海軍上將王鐵錘略微直起身子,抬頭望了望,透過船長室的玻璃窗,但見龐大的編隊左側,巨鯊號正以極快的速度行駛而來。
“恩。”王鐵錘擺了擺手:“讓巨鯊號歸隊。”說罷,優哉遊哉地靠在真皮椅子上,繼續小口品著面前的咖啡。
海面之上,在巨鯊號融入編隊之後,龐大的艦隊終於齊整了。總計六艘1100噸級的虎鯊級戰艦,八艘600噸級比目魚級戰艦,十四艘運輸補給艦,以及三艘將近1500噸的西班牙大帆船。刻下,為了照顧航速緩慢的西班牙大帆船,艦隊正以7節的航速緩緩北上。

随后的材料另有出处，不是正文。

-- ==== Sys2Proof/Machine/StoreServe.lean ====
section
/-! DEFINITION. The store unit's own work: flash operations (R146), sector table (R149, R158), and which work it starts when
its port is free (R154 to R158, R162, R163). -/

namespace Sys2Proof.Machine

/-! ### Flash operations (R146) -/

/-- The STORE settings that the store unit works with: those awaiting force while SCANNING, else those in force (R146). -/
def StoreUnit.cfg (u : StoreUnit) : StoreSettings :=
  match u.state, u.awaiting with
  | .scanning, some (c, _) => c
  | _, _ => u.settings.getD .standIn

/-- The three address bytes, most significant first (8.2). -/
def addressBytes (a : Nat) : List Byte := [BitVec.ofNat 8 (a / 65536), BitVec.ofNat 8 (a / 256), BitVec.ofNat 8 a]

/-- Flash address of a page: page 0 is the header, page s is slot s (R145, R148). -/
def StoreUnit.pageAddr (u : StoreUnit) (sector page : Nat) : Nat := u.cfg.base + sector * 4096 + page * 256

/-- A transfer begins: bytes sent, number of bytes received; the step of the work that it belongs to. -/
def StoreUnit.send (u : StoreUnit) (job : Job) (tx : List Byte) (rx : Nat) : StoreUnit :=
  { u with job := job, transfer := some ⟨tx, rx⟩, lastTransfer := some ⟨tx, rx⟩ }

/-- STATUS READ: its opcode sent, one status byte received. -/
def StoreUnit.statusRead (u : StoreUnit) : Transfer := ⟨[u.cfg.opStatus], 1⟩

/-- The present poll begins: its time counts from now (R147). -/
def StoreUnit.poll (u : StoreUnit) (job : Job) : StoreUnit := { u with job := job, transfer := none, pollElapsed := 0 }

/-- No transfer, no foreground work. -/
def StoreUnit.rest (u : StoreUnit) : StoreUnit := { u with job := .idle, transfer := none }

def StoreUnit.sendIdent (u : StoreUnit) : StoreUnit := u.send .scanIdent [u.cfg.opIdent] 3

/-- DATA READ of `n` bytes from an address. -/
def StoreUnit.sendRead (u : StoreUnit) (job : Job) (addr n : Nat) : StoreUnit :=
  u.send job (u.cfg.opRead :: addressBytes addr) n

/-- WRITE ENABLE (R146). -/
def StoreUnit.sendEnable (u : StoreUnit) (job : Job) : StoreUnit := u.send job [u.cfg.opWriteEnable] 0

/-- PAGE PROGRAM of bytes at an address. -/
def StoreUnit.sendProgram (u : StoreUnit) (job : Job) (addr : Nat) (bs : List Byte) : StoreUnit :=
  u.send job (u.cfg.opProgram :: (addressBytes addr ++ bs)) 0

/-- The bytes received, brought to the number that the store unit clocks; missing bytes read as the idle line (log 28). -/
def received (n : Nat) (rx : List Byte) : List Byte := (rx ++ List.replicate n 0xFF).take n

/-! ### Pages (R148, R149, R187) -/

/-- All 256 bytes of the page read 0xFF. -/
def pageBlank (bs : List Byte) : Bool := bs.all fun b => b == 0xFF

/-- Byte `i` of a page. -/
def byteAt (bs : List Byte) (i : Nat) : Byte := bs.getD i 0xFF

/-- The 32-bit quantity at bytes `i`..`i + 3`, low word first. -/
def nat32Bytes (bs : List Byte) (i : Nat) : Nat :=
  (joinWords (joinBytes (byteAt bs i) (byteAt bs (i + 1))) (joinBytes (byteAt bs (i + 2)) (byteAt bs (i + 3)))).toNat

/-- The bytes of a 32-bit quantity, low word first, low byte first. -/
def bytes32 (n : Nat) : List Byte := (nat32Words n).flatMap wordBytes

/-- A record id or sequence number lies within 1..0xFFFFFFFE. -/
def idInRange (n : Nat) : Bool := decide (1 ≤ n) && decide (n ≤ 0xFFFFFFFE)

/-- A slot by the content of its page (R149). -/
def classifySlot (bs : List Byte) : FlashSlot :=
  if pageBlank bs then .blank
  else if nat32Bytes bs 252 = nat32Bytes bs 0 && idInRange (nat32Bytes bs 0) then .valid (nat32Bytes bs 0)
  else .spoiled

/-- The sequence number of a valid header (R148, R187). -/
def headerSeq (bs : List Byte) : Option Nat :=
  if joinBytes (byteAt bs 0) (byteAt bs 1) = 0x5A3C && joinBytes (byteAt bs 6) (byteAt bs 7) = 0xC35A
      && idInRange (nat32Bytes bs 2) then some (nat32Bytes bs 2)
  else none

/-- The eight bytes of a header that are programmed (R148, R187; log 31). -/
def headerBytes (seq : Nat) : List Byte := wordBytes 0x5A3C ++ bytes32 seq ++ wordBytes 0xC35A

/-! ### Sector table -/

/-- Slots 1..15 all BLANK. -/
def blankSlots : List FlashSlot := List.replicate 15 .blank

def StoreUnit.sectorState (u : StoreUnit) (i : Nat) : SectorState := ((u.sectors[i]?).map Sector.state).getD .bad

def StoreUnit.sectorSeq (u : StoreUnit) (i : Nat) : Nat := ((u.sectors[i]?).bind Sector.seq).getD 0

def StoreUnit.modSector (u : StoreUnit) (i : Nat) (f : Sector → Sector) : StoreUnit :=
  { u with sectors := u.sectors.modify i f }

/-- The next sector in ring order that is not BAD (R145). -/
def StoreUnit.nextSector (u : StoreUnit) (i : Nat) : Option Nat :=
  ((List.range u.sectors.length).map fun j => (i + 1 + j) % u.sectors.length).find? fun j => u.sectorState j ≠ .bad

/-- The first sector from `i` on, in sector order, that is not BAD. -/
def StoreUnit.goodFrom (u : StoreUnit) (i : Nat) : Option Nat :=
  (List.range u.sectors.length).find? fun j => decide (i ≤ j) && decide (u.sectorState j ≠ .bad)

/-- The number 1..15 of the first BLANK slot. -/
def firstBlank (slots : List FlashSlot) : Option Nat := (slots.findIdx? fun x => x == .blank).map (· + 1)

/-- The first BLANK slot of the open sector. -/
def StoreUnit.blankSlot (u : StoreUnit) : Option Nat :=
  u.openSector.bind fun o => (u.sectors[o]?).bind fun e => firstBlank e.slots

/-- A slot of a sector set in the table. -/
def StoreUnit.setFlashSlot (u : StoreUnit) (sector page : Nat) (x : FlashSlot) : StoreUnit :=
  u.modSector sector fun e => { e with slots := e.slots.set (page - 1) x }

/-- The ids of the VALID slots of a sector, with their pages. -/
def Sector.validIds (e : Sector) : List (Nat × Nat) :=
  e.slots.zipIdx.filterMap fun
    | (.valid id, i) => some (id, i + 1)
    | _ => none

/-- Every VALID slot: id, sector, page. -/
def StoreUnit.validSlots (u : StoreUnit) : List (Nat × Nat × Nat) :=
  u.sectors.zipIdx.flatMap fun (e, i) => if e.state = .bad then [] else e.validIds.map fun (id, p) => (id, i, p)

/-- The greatest of the slots by id. -/
def newestOf : List (Nat × Nat × Nat) → Option (Nat × Nat × Nat)
  | [] => none
  | x :: xs =>
    match newestOf xs with
    | some y => if x.1 < y.1 then some y else some x
    | none => some x

/-- The least of the slots by id. -/
def oldestOf : List (Nat × Nat × Nat) → Option (Nat × Nat × Nat)
  | [] => none
  | x :: xs =>
    match oldestOf xs with
    | some y => if y.1 < x.1 then some y else some x
    | none => some x

/-- After a slot of the open sector has been used: the next slot is the next BLANK one, or the sector is FULL and the sector
after it becomes the sector to open (R156, R158). -/
def StoreUnit.slotUsed (u : StoreUnit) : StoreUnit :=
  match u.openSector, u.blankSlot with
  | some _, some p => { u with nextSlot := p }
  | some o, none =>
    { u.modSector o (fun e => { e with state := .full }) with
      openSector := none
      toOpen := (u.nextSector o).map fun t => (t, u.sectorSeq o + 1) }
  | none, _ => u

/-- The sector to open would take sequence number 0xFFFFFFFF (R158). -/
def StoreUnit.sequenceOut (u : StoreUnit) : Bool :=
  match u.toOpen with
  | some (_, q) => decide (0xFFFFFFFF ≤ q)
  | none => false

/-! ### Work started when the port is free -/

/-- A record can be programmed now: one is queued and the open sector has a BLANK slot. -/
def StoreUnit.canProgram (u : StoreUnit) : Bool := !u.queue.isEmpty && u.blankSlot.isSome

/-- Step 1 of R156 begins. -/
def StoreUnit.startBody (u : StoreUnit) : StoreUnit := u.sendEnable .bodyEnable

/-- R158: the opening of the sector to open begins. -/
def StoreUnit.startOpen (u : StoreUnit) : StoreUnit := u.sendEnable .openEnable

/-- The start of an erase (R155). -/
def StoreUnit.startErase (u : StoreUnit) (i : Nat) : StoreUnit :=
  { (u.modSector i fun e => { e with state := .erasing, slots := blankSlots }).sendEnable .eraseEnable with
    erase := .running, eraseSector := some i, eraseElapsed := 0 }

/-- ERASE SUSPEND is sent (R157). -/
def StoreUnit.startSuspend (u : StoreUnit) : StoreUnit := u.send .suspendSend [u.cfg.opSuspend] 0

/-- ERASE RESUME is sent (R157). -/
def StoreUnit.startResume (u : StoreUnit) : StoreUnit := u.send .resumeSend [u.cfg.opResume] 0

/-- The page transfer of a store read begins (R162). -/
def StoreUnit.startPageRead (u : StoreUnit) (sector page : Nat) : StoreUnit :=
  u.sendRead .pageRead (u.pageAddr sector page) 256

/-- The sector to open, when it is ERASED. -/
def StoreUnit.openable (u : StoreUnit) : Bool :=
  match u.toOpen with
  | some (t, _) => decide (u.sectorState t = .erased)
  | none => false

/-- The sector that R155 would erase now: the sector to open when it is not ERASED, else the sector after the open one when
that is not ERASED. -/
def StoreUnit.eraseTarget (u : StoreUnit) : Option Nat :=
  match u.toOpen, u.openSector with
  | some (t, _), _ => if u.sectorState t = .erased then none else some t
  | none, some o =>
    match u.nextSector o with
    | some n => if n = o || u.sectorState n = .erased then none else some n
    | none => none
  | none, none => none

/-- In a suspension (R157): programs, then what `next` asks for, then an opening, then ERASE RESUME. -/
def StoreUnit.serveSuspended (u : StoreUnit) : StoreUnit :=
  if u.canProgram then u.startBody else if u.openable then u.startOpen else u.startResume

/-- Work in READY (R154, R155, R157, R158); the queue goes before the sector-ahead erase (log 25). -/
def StoreUnit.serveReady (u : StoreUnit) : StoreUnit :=
  match u.erase with
  | .none =>
    if u.canProgram then u.startBody
    else if u.openable then u.startOpen
    else
      match u.eraseTarget with
      | some t => u.startErase t
      | none => u
  | .running => if u.canProgram && u.cfg.suspendSupported then u.startSuspend else u
  | .suspended => u.serveSuspended

/-- Work while a store read waits for the port (R157, R162); an opening is deferred (R158). Its sector is not BAD, since a read
of a sector that becomes BAD ends at that event (R160; log 63). DESIGN CHOICE (log 62; unsafe): R154 and R159 do not say whether
the second attempt of a record whose first one has failed belongs to the storing that is let end; with no erase the read is
served before that attempt, and in a suspension after it. -/
def StoreUnit.serveRead (u : StoreUnit) (sector page : Nat) : StoreUnit :=
  match u.erase with
  | .none => u.startPageRead sector page
  | .running => if u.cfg.suspendSupported then u.startSuspend else u
  | .suspended => if u.canProgram then u.startBody else u.startPageRead sector page

/-- The phase of ERASE STORE set. -/
def StoreUnit.setPhase (u : StoreUnit) (slot : Fin 8) (p : ErasePhase) : StoreUnit :=
  { u with hostOp := some (.eraseAll slot p) }

/-- Phase 4 of R163: the sector to open is opened, erased first where an opening before it failed. -/
def StoreUnit.serveReopen (u : StoreUnit) : StoreUnit :=
  match u.erase with
  | .none =>
    if u.openable then u.startOpen
    else
      match u.eraseTarget with
      | some t => u.startErase t
      | none => u
  | _ => u

/-- Phase 3 of R163: the next sector that is not BAD is erased; after the last, the first good sector is to be opened with
sequence number 1. -/
def StoreUnit.serveErase (u : StoreUnit) (slot : Fin 8) (next : Nat) : StoreUnit :=
  match u.erase with
  | .none =>
    match u.goodFrom next with
    | some i => (u.setPhase slot (.erase (i + 1))).startErase i
    | none => { u.setPhase slot .reopen with toOpen := (u.goodFrom 0).map fun t => (t, 1) }.serveReopen
  | _ => u

/-- Phase 2 of R163: an erase in progress is let end; then the log has no open sector any more (log 53). -/
def StoreUnit.serveSettle (u : StoreUnit) (slot : Fin 8) : StoreUnit :=
  match u.erase with
  | .none => { u.setPhase slot (.erase 0) with openSector := none, toOpen := none }.serveErase slot 0
  | .running => u.setPhase slot .settle
  | .suspended => (u.setPhase slot .settle).startResume

/-- The work of ERASE STORE by its phase (R163). -/
def StoreUnit.serveEraseAll (u : StoreUnit) (slot : Fin 8) : ErasePhase → StoreUnit
  | .drain (_ + 1) => u.serveReady
  | .drain 0 => u.serveSettle slot
  | .settle => u.serveSettle slot
  | .erase next => u.serveErase slot next
  | .reopen => u.serveReopen

/-- The store unit starts the work that is due, if its port is free. DESIGN CHOICE (log 61; unsafe): an opening in progress when
ERASE STORE is taken with an empty queue keeps the port until its last step; only then do phases 2 and 3 of R163 begin. -/
def StoreUnit.serve (u : StoreUnit) : StoreUnit :=
  if u.job ≠ .idle then u
  else
    match u.state, u.hostOp with
    | .ready, _ => u.serveReady
    | .busy, some (.read _ _ sector page) => u.serveRead sector page
    | .busy, some (.eraseAll slot phase) => u.serveEraseAll slot phase
    | _, _ => u

/-- The store unit of the state serves. -/
def State.serveStore (s : State) : State := s.setStore s.store.serve

end Sys2Proof.Machine
end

在西班牙人完蛋之後,17世紀東亞的海面上,第一次出現瞭如此龐大的艦隊。當艦隊經過雞籠時,不論是荷蘭人還是臺島的漁民,一個個都震得說不出話來。
其他也就罷了,那十四艘戰艦組成的箭頭編隊,清一色的藍底白身,加之陽光下猙獰的炮口,遠遠看過去的確震懾人心。
駐紮雞籠的荷蘭人,驚愕之後立刻謹慎地全部收縮進了堡壘。荷蘭人可不是傻子,雖然目前荷蘭與澳洲有著盟約,可話說回來,這年頭簽訂的盟約,不就是為了有朝一日將其撕得粉碎麼?慌亂了一陣,後來荷蘭人也想開了。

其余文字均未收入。